El Gobierno del Perú, a través del Ministerio de Relaciones Exteriores, ha anunciado que el país está ingresando a una nueva fase en su proceso de adhesión a la Organización para la Cooperación y el Desarrollo Económicos (OCDE). El viceministro de Relaciones Exteriores, embajador Félix Denegri, señaló que esta etapa se caracteriza por un incremento en las exigencias y la necesidad imperativa de profundizar en la implementación de reformas estructurales en diversas áreas del Estado.
Durante un encuentro sostenido con embajadores y jefes de misión de los países que integran la OCDE, el viceministro Denegri subrayó que el avance actual es el resultado de un esfuerzo sostenido y coordinado. Este trabajo ha permitido la implementación de estándares técnicos diseñados para fortalecer las políticas públicas y consolidar la institucionalidad del país, sentando las bases para cumplir con los requerimientos del organismo internacional.
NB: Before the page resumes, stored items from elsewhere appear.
-- ==== Sys2Proof/Tests/Slice0.lean ====
section
/-! SUPPORT. The model's own tests: well-formedness, decoding, one step of each instruction against the vectors of
spec/95_test_vectors.md, and for every obligation with hypotheses a concrete state and operands that meet them. -/

namespace Sys2Proof.Tests

open Sys2Proof Sys2Proof.Machine Sys2Proof.Claims

/-! ### Helpers -/

/-- The next state, none where the step stops. -/
def nextOf : Host.Outcome State Fault Refusal → Option State
  | .next s => some s
  | .fault _ => none
  | .refused _ => none

/-- The fault, none where the step does not fault. -/
def faultOf : Host.Outcome State Fault Refusal → Option Fault
  | .next _ => none
  | .fault f => some f
  | .refused _ => none

theorem exists_next {o : Host.Outcome State Fault Refusal} {α : Type} {f : State → α} {x : α}
    (h : (nextOf o).map f = some x) : ∃ t, o = .next t ∧ f t = x := by
  cases o with
  | next t => exact ⟨t, rfl, by simpa [nextOf] using h⟩
  | fault r => simp [nextOf] at h
  | refused r => simp [nextOf] at h

theorem eq_fault {o : Host.Outcome State Fault Refusal} {f : Fault} (h : faultOf o = some f) : o = .fault f := by
  cases o with
  | next t => simp [faultOf] at h
  | fault r => rw [Option.some.inj h]
  | refused r => simp [faultOf] at h

/-- The reset state with the given events to come. -/
def idle (l : List Event) : State := { State.reset with inputs := l }

/-- The reset state with a command pending and the given events to come. -/
def busy (i : Instr) (l : List Event) : State := acceptIssue i (idle l)

/-- `s` with a message in a buffer and its length set. -/
def load (b : Buf) (data : Bytes) (s : State) : State := (s.bufWrite b 0 data).setLen b (BitVec.ofNat 64 data.length)

theorem load_holds (b : Buf) (data : Bytes) (s : State) (h : data.length ≤ 65536) : (load b data s).Holds b data := by
  refine ⟨?_, fun k hk => ?_⟩
  · rw [load, setLen_len_self]; simp; omega
  · have := byteAt_bufWrite_inside s b 0 data k hk
    rw [Nat.zero_add] at this
    rw [← this]; simp [load, State.byteAt]

/-- The first `n` bytes of a buffer. -/
def bytesOf (b : Buf) (n : Nat) (s : State) : Option Bytes :=
  match s.bufRead b 0 n with
  | .ok l => some l
  | .error _ => none

/-- A buffer as its length register says, with that length. -/
def contents (b : Buf) (s : State) : Nat × Option Bytes := ((s.len b).toNat, bytesOf b (s.len b).toNat s)

/-- A state with key, block registers or flags of its own. -/
def blk (x y : Word) : State := { State.reset with blkX := x, blkY := y }

/-- "hello" padded, as vector PD3 has it. -/
def helloPadded : Bytes :=
  [0x68, 0x65, 0x6C, 0x6C, 0x6F, 0x0B, 0x0B, 0x0B, 0x0B, 0x0B, 0x0B, 0x0B, 0x0B, 0x0B, 0x0B, 0x0B]

/-- The ciphertext block of vector CE1. -/
def helloCipher : Bytes :=
  [0x70, 0x65, 0xA2, 0x43, 0x62, 0x8A, 0x8C, 0x83, 0x56, 0xC9, 0x39, 0x8F, 0xB6, 0x46, 0x6F, 0x03]

/-- The sixteen bytes F0 F1 … FF. -/
def ivF0 : Bytes :=
  [0xF0, 0xF1, 0xF2, 0xF3, 0xF4, 0xF5, 0xF6, 0xF7, 0xF8, 0xF9, 0xFA, 0xFB, 0xFC, 0xFD, 0xFE, 0xFF]

/-- The state of vector CE1: "hello" padded in BUF1 and the injected IV F0..FF. -/
def ce1 : State :=
  { load .b1 helloPadded State.reset with ivLo := 0xF7F6F5F4F3F2F1F0, ivHi := 0xFFFEFDFCFBFAF9F8 }

/-! ### Well-formedness: an ill-formed term for each check -/

theorem test_pad_needs_buffers : ¬ (Instr.pad 3 0).WellFormed ∧ ¬ (Instr.pad 0 3).WellFormed := by decide
theorem test_cbcenc_needs_buffers : ¬ (Instr.cbcenc 3 0).WellFormed ∧ ¬ (Instr.cbcenc 0 3).WellFormed := by decide
theorem test_cbcencInj_needs_buffers : ¬ (Instr.cbcencInj 3 0).WellFormed ∧ ¬ (Instr.cbcencInj 0 3).WellFormed := by
  decide
theorem test_cbcdec_needs_buffers : ¬ (Instr.cbcdec 3 0).WellFormed ∧ ¬ (Instr.cbcdec 0 3).WellFormed := by decide
theorem test_unpad_needs_buffers : ¬ (Instr.unpad 3 0).WellFormed ∧ ¬ (Instr.unpad 0 3).WellFormed := by decide
theorem test_wellFormed_accepts : Instr.nop.WellFormed ∧ Instr.keyinit.WellFormed ∧ Instr.encb.WellFormed ∧
    Instr.decb.WellFormed ∧ (Instr.pad 2 1).WellFormed := by decide

/-! ### Decoding: each word written out as RSVD[63:9] IVSEL DST SRC OP from 30_encoding.md R121 and R130 -/

theorem test_decode_nop : decode (0#55 ++ 0#1 ++ 0#2 ++ 0#2 ++ 0x0#4) = .ok .nop := by decide
theorem test_decode_keyinit : decode (0#55 ++ 0#1 ++ 0#2 ++ 0#2 ++ 0x1#4) = .ok .keyinit := by decide
theorem test_decode_encb : decode (0#55 ++ 0#1 ++ 0#2 ++ 0#2 ++ 0x2#4) = .ok .encb := by decide
theorem test_decode_decb : decode (0#55 ++ 0#1 ++ 0#2 ++ 0#2 ++ 0x3#4) = .ok .decb := by decide
/-- `PAD B0, B1` is 0x44 (R130). -/
theorem test_decode_pad : decode 0x0000000000000044 = .ok (.pad 0 1) := by decide
/-- `CBCENC B1, B2` is 0x95 (R130). -/
theorem test_decode_cbcenc : decode 0x0000000000000095 = .ok (.cbcenc 1 2) := by decide
/-- `CBCENC.INJ B1, B2` is 0x195 (R130). -/
theorem test_decode_cbcencInj : decode 0x0000000000000195 = .ok (.cbcencInj 1 2) := by decide
/-- `CBCDEC B2, B0` is 0x26 (R130). -/
theorem test_decode_cbcdec : decode 0x0000000000000026 = .ok (.cbcdec 2 0) := by decide
/-- `UNPAD B1, B0`: OP 7, SRC 1, DST 0. -/
theorem test_decode_unpad : decode (0#55 ++ 0#1 ++ 0b00#2 ++ 0b01#2 ++ 0x7#4) = .ok (.unpad 1 0) := by decide
/-- Vectors IC2 to IC8: reserved words. -/
theorem test_decode_reserved : decode 0x8 = .error .illegalCmd ∧ decode 0xF = .error .illegalCmd ∧
    decode 0x10 = .error .illegalCmd ∧ decode 0x102 = .error .illegalCmd ∧ decode 0x204 = .error .illegalCmd ∧
    decode 0x8000000000000005 = .error .illegalCmd ∧ decode 0x104 = .error .illegalCmd := by decide
/-- Vectors IC9 to IC12: the order of the checks. -/
theorem test_decode_order : decode 0x34 = .error .badBuf ∧ decode 0xC7 = .error .badBuf ∧
    decode 0x134 = .error .illegalCmd ∧ decode 0xF5 = .error .badBuf := by decide

/-! ### One step of each instruction -/

/-- R160's example: STATUS = 0x0, then NOP, gives STATUS = 0x2. -/
theorem test_nop_status : (nextOf (step (busy .nop []))).map statusWord = some 0x2 := by decide
/-- Vector KS1: STATUS = 0xA and the round keys. -/
theorem test_keyinit_vector : (nextOf (exec .keyinit State.reset)).map (fun t => (statusWord t, t.rk[0], t.rk[16], t.rk[31])) =
    some (0xA, 0x0706050403020100, 0x771EBFFCBF05CB13, 0x2199C870DB8EC93F) := by decide +kernel
/-- Vector KS2: the zero key. -/
theorem test_keyinit_zero_key :
    (nextOf (exec .keyinit (State.resetWith ⟨Vector.replicate 16 0, 256, 0⟩))).map (fun t => (t.rk[3], t.rk[31])) =
    some (0x010000000000000B, 0xF83706BB7A19C59D) := by decide +kernel
/-- Vector EB1. -/
theorem test_encb_vector : (nextOf (exec .encb (blk 0 0))).map (fun t => (t.blkX, t.blkY)) =
    some (0x30D6A63D14EADEC5, 0x06BB2D75B7AEF13D) := by decide +kernel
/-- Vector EB5. -/
theorem test_encb_mixed : (nextOf (exec .encb (blk 0x0123456789ABCDEF 0xFEDCBA9876543210))).map
    (fun t => (t.blkX, t.blkY)) = some (0x6B3C814BFF26864F, 0xE72DE116E4FA4CB4) := by decide +kernel
/-- Vector EB7: DECB of (0, 0). -/
theorem test_decb_vector : (nextOf (exec .decb (blk 0 0))).map (fun t => (t.blkX, t.blkY)) =
    some (0x63FE6FCB05CA317D, 0xD52482A8070689DD) := by decide +kernel
/-- Vectors ER1 and ER4: the wrap of the addition, and the XOR with the new x. -/
theorem test_encRound_corners : encRound ⟨0xFFFFFFFFFFFFFFFF, 0xFFFFFFFFFFFFFFFF⟩ 0 = ⟨0xFFFFFFFFFFFFFFFE, 1⟩ ∧
    encRound ⟨0, 1⟩ 0 = ⟨1, 9⟩ := by decide
/-- Vector PD3. -/
theorem test_pad_hello : (nextOf (exec (.pad 0 1) (load .b0 [0x68, 0x65, 0x6C, 0x6C, 0x6F] State.reset))).map
    (fun t => (contents .b1 t, statusWord t)) = some ((16, some helloPadded), 0x2) := by decide +kernel
/-- Vector PD5: no block is appended to a multiple of 16. -/
theorem test_pad_boundary : (nextOf (exec (.pad 1 1) (load .b1 ivF0 State.reset))).map (contents .b1) =
    some (16, some ivF0) := by decide +kernel
/-- Vector CE1. -/
theorem test_cbcencInj_hello : (nextOf (exec (.cbcencInj 1 2) ce1)).map
    (fun t => (contents .b2 t, t.cv, statusWord t, t.draws)) =
    some ((32, some (ivF0 ++ helloCipher)), ⟨0x838C8A6243A26570, 0x036F46B68F39C956⟩, 0xA, 0) := by decide +kernel
/-- Vector CE2: the empty message gives the IV alone. -/
theorem test_cbcencInj_empty : (nextOf (exec (.cbcencInj 0 2) ce1)).map (contents .b2) =
    some (16, some ivF0) := by decide +kernel
/-- "The drawn IV" of section 2.5: with the draw 00 01 … 0F. -/
theorem test_cbcenc_drawn_iv (h : Config.drawnIv 0 = 0x0F0E0D0C0B0A09080706050403020100) :
    drawnIvBytes 0 = [0, 1, 2, 3, 4, 5, 6, 7, 8, 9, 10, 11, 12, 13, 14, 15] ∧
    (cbcEnc (keySchedule Params.reference.key) helloPadded
      [0, 1, 2, 3, 4, 5, 6, 7, 8, 9, 10, 11, 12, 13, 14, 15]).1.drop 16 =
      [0x80, 0x14, 0x22, 0x31, 0xD6, 0x41, 0xBE, 0x29, 0x45, 0x61, 0x4E, 0xDE, 0xFF, 0xC4, 0xC7, 0x49] := by
  refine ⟨?_, by decide +kernel⟩
  unfold drawnIvBytes
  rw [h]
  decide +kernel
/-- R230, R231: one draw, and LEN[DST] = n + 16. -/
theorem test_cbcenc_draws : (nextOf (exec (.cbcenc 1 2) ce1)).map (fun t => (t.draws, t.len2, t.ksValid)) =
    some (1, 32, true) := by decide +kernel
/-- Vector CD1. -/
theorem test_cbcdec_hello : (nextOf (exec (.cbcdec 2 0) (load .b2 (ivF0 ++ helloCipher) State.reset))).map
    (fun t => (contents .b0 t, statusWord t)) = some ((16, some helloPadded), 0xA) := by decide +kernel
/-- Vector CD6: one changed ciphertext byte, in place, with the stale tail of R314. -/
theorem test_cbcdec_tampered :
    (nextOf (exec (.cbcdec 2 2) (load .b2 (ivF0 ++ helloCipher.set 0 0x71) State.reset))).map
      (fun t => (contents .b2 t, (bytesOf .b2 32 t).map (List.drop 31))) =
    some ((16, some [0x14, 0xEF, 0xD7, 0x4D, 0xAA, 0x3A, 0x71, 0x79, 0x13, 0xAA, 0xB3, 0x16, 0xEC, 0x5C, 0x64, 0x18]),
      some [0x03]) := by decide +kernel
/-- Vector UP1. -/
theorem test_unpad_hello : (nextOf (exec (.unpad 0 0) (load .b0 helloPadded State.reset))).map
    (fun t => (contents .b0 t, t.padErr)) = some ((5, some [0x68, 0x65, 0x6C, 0x6C, 0x6F]), false) := by decide +kernel
/-- Vectors UP10 and UP4: a claim longer than the message, and a claim of 16. -/
theorem test_unpad_claims : (nextOf (exec (.unpad 0 1) (load .b0 [0x02] State.reset))).map
      (fun t => (contents .b1 t, t.padErr)) = some ((1, some [0x02]), true) ∧
    (nextOf (exec (.unpad 0 1) (load .b0 [1, 2, 3, 4, 5, 6, 7, 8, 9, 10, 11, 12, 13, 14, 15, 16] State.reset))).map
      (fun t => (t.len1, t.padErr)) = some (0, false) := by decide +kernel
Uno de los puntos centrales abordados por el jefe del Servicio Diplomático de la República fue la importancia de la articulación interinstitucional. Denegri enfatizó que, para alcanzar el éxito en este proceso, es fundamental mantener una estrecha coordinación entre las diversas entidades del Estado, así como garantizar la continuidad de las políticas implementadas. El viceministro hizo especial hincapié en la necesidad de mantener una visión de largo plazo, advirtiendo que esto es particularmente crítico en el actual contexto de transición gubernamental.
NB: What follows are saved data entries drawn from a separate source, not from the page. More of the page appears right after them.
-- ==== Sys2Proof/Machine/Dispatch.lean ====
section
/-! DEFINITION. The dispatch: what a command does when it is presented to the block, one arm a constructor. -/

namespace Sys2Proof.Machine

/-- The meaning of each command. -/
def exec (i : Instr) (s : State) : Host.Outcome State Fault Refusal :=
  match i with
  | .nop => Sys2Proof.Machine.execNop s
  | .init => Sys2Proof.Machine.execInit s
  | .feed len => Sys2Proof.Machine.execFeed len s
  | .digest => Sys2Proof.Machine.execDigest s
  | .clrerr => Sys2Proof.Machine.execClrerr s

end Sys2Proof.Machine
end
En este sentido, el funcionario resaltó que la adhesión a la OCDE no es un proyecto coyuntural, sino que constituye una política de Estado. Como prueba de ello, destacó los avances significativos logrados en sectores estratégicos. Entre ellos, resaltó el impulso de estrategias enfocadas en la transformación digital y la adopción de nuevas tecnologías. Asimismo, mencionó que el Perú ha recibido reconocimientos internacionales en los ámbitos de la pesca y la acuicultura, específicamente por sus esfuerzos en materia de sostenibilidad y su lucha contra la pesca ilegal.
El viceministro también reconoció que el acompañamiento de los países miembros de la OCDE es una pieza fundamental en este camino. El apoyo técnico y la guía de estas naciones son esenciales para impulsar las reformas necesarias y asegurar que se implementen las recomendaciones prioritarias formuladas por la organización.
Por otro lado, la embajadora Ana María Sánchez, alta representante del Perú para el proceso de adhesión, aportó datos cuantitativos sobre el estado actual del trámite. Informó que el país ha alcanzado un progreso cercano al 40% en la fase técnica. Según Sánchez, este porcentaje es el reflejo de una arquitectura institucional que logra articular los distintos niveles del Estado, apoyándose en mecanismos de cooperación internacional. Estos mecanismos no solo impulsan las reformas, sino que promueven espacios de intercambio y permiten un seguimiento riguroso de las recomendaciones emitidas por los comités evaluadores de la OCDE.
No obstante, la embajadora fue clara al señalar que los logros alcanzados coexisten con desafíos pendientes. Identificó áreas críticas que aún requieren atención, tales como la política ambiental, la gobernanza pública y la transformación digital. Estas dimensiones exigen una coordinación multisectorial eficiente y la toma de decisiones firmes en materia de política pública. Ante este escenario, Sánchez destacó el compromiso mostrado por los líderes sectoriales y los equipos técnicos para asegurar la continuidad del proceso.
Finalmente, el secretario general de la Cancillería, embajador Eric Anderson, coincidió en que el Perú posee una base sólida para enfrentar la siguiente etapa del proceso. Sin embargo, subrayó que el reto principal radicará en sostener y profundizar las reformas durante el cambio de gestión administrativa. Anderson concluyó su intervención recordando que las grandes transformaciones estructurales no ocurren de manera inmediata, sino que toman tiempo y se construyen de forma progresiva.